Events this year have posed the question about the eurozone’s future, whether all the present members will remain? As the UBS report (see box) shows, there would be substantial economic and political costs and dangers involved in leaving the zone. This is the Frankenstein factor. The eurozone countries have created a system which is imposing huge costs on some economies and strangling others, but which is very dangerous to leave.

However, while these costs can delay such a break, tensions could mount that will force a brutal shakeup. This is why, despite the massive overheads, there are discussions about the possibility and methods of a breakup. In Germany, there is a kind of undercover debate within the ruling class because, while leaving the euro would remove the need for it paying towards the weaker eurozone countries, this would, at a stroke, cut its ‘home’ market from 332 million to just under 82 million. At the same time, German exports would be undermined by a new currency that would probably initially soar in value.

A living struggle

ALONGSIDE THE MOUNTING euro crisis and national difficulties, there is rising anger among workers, youth and the middle class as the effects of the crisis bite deeper. This is the reason for the unpopularity of most European governments, the mass demonstrations and strikes in a series of countries.

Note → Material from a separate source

-- ==== Sys2Proof/Machine/Dispatch.lean ====
section
/-! DEFINITION. Dispatch: one arm for each step of the table. -/

namespace Sys2Proof.Machine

A new stormy period has begun and sharper struggles will develop. While determined struggle, the threat of resistance or a very serious economic or social situation can force governments to make temporary concessions, generally the ruling classes will be forced by the crisis of their system to, at best, hold down living standards. That is the meaning of Schmitz’s statement and the reason why ruling classes will be forced to attempt to push attacks through.

Faced with serious opposition, governments will tend to move to use more authoritarian methods. These will vary according to the situation in each country but, in the worst-case scenario, the ruling classes will even look to dictatorial measures. Today, Greece is facing a social and economic disaster and its ruling class is not confident of what will happen. This is the background to the report last May in the German mass-circulation Bild, that the CIA was speaking of a possible coup in Greece in the event of severe unrest developing. This is unlikely in the near future, but in a situation of continuing turmoil such an attempt cannot be ruled out. The Greek military have done this before – the last time in 1967, and they ruled for seven years. But a new coup, in a time of deep crisis, could be quite different from the last colonels’ regime.

Such a development is not inevitable, but depends on the character and policy of the opposition movements, particularly the workers’ movement.

In some sense it is a race between the left and the right as to who will lead the opposition to the eurozone’s polices. In a number of countries, it has been right-wing populists who, in the absence or weakness of the left, have made electoral gains by combining some social issues with nationalistic, anti-EU and anti-migrant slogans.

Unfortunately, the response of the official leadership of the workers’ movement has been limited, with most of the pro-capitalist trade union leaders only organising action when they have been pushed from below. Even when actions are organised, union leaders try to restrict them to symbolic actions and strive to avoid them becoming a step in a serious struggle.

European left

THERE IS A reluctance within the trade unions and in many left parties to challenge the EU or the euro, which is sometimes justified by pointing to the EU’s right-wing nationalist opponents. Rather than explaining that the EU is not a step towards socialist internationalism but a club of capitalist nations run in the interests of big business and the big powers, the largest grouping of European left parties, the European Left Party (ELP), talks of a ‘re-foundation’ of the EU. It does not mention any break with capitalism and, by implication, supports the continuation of the euro.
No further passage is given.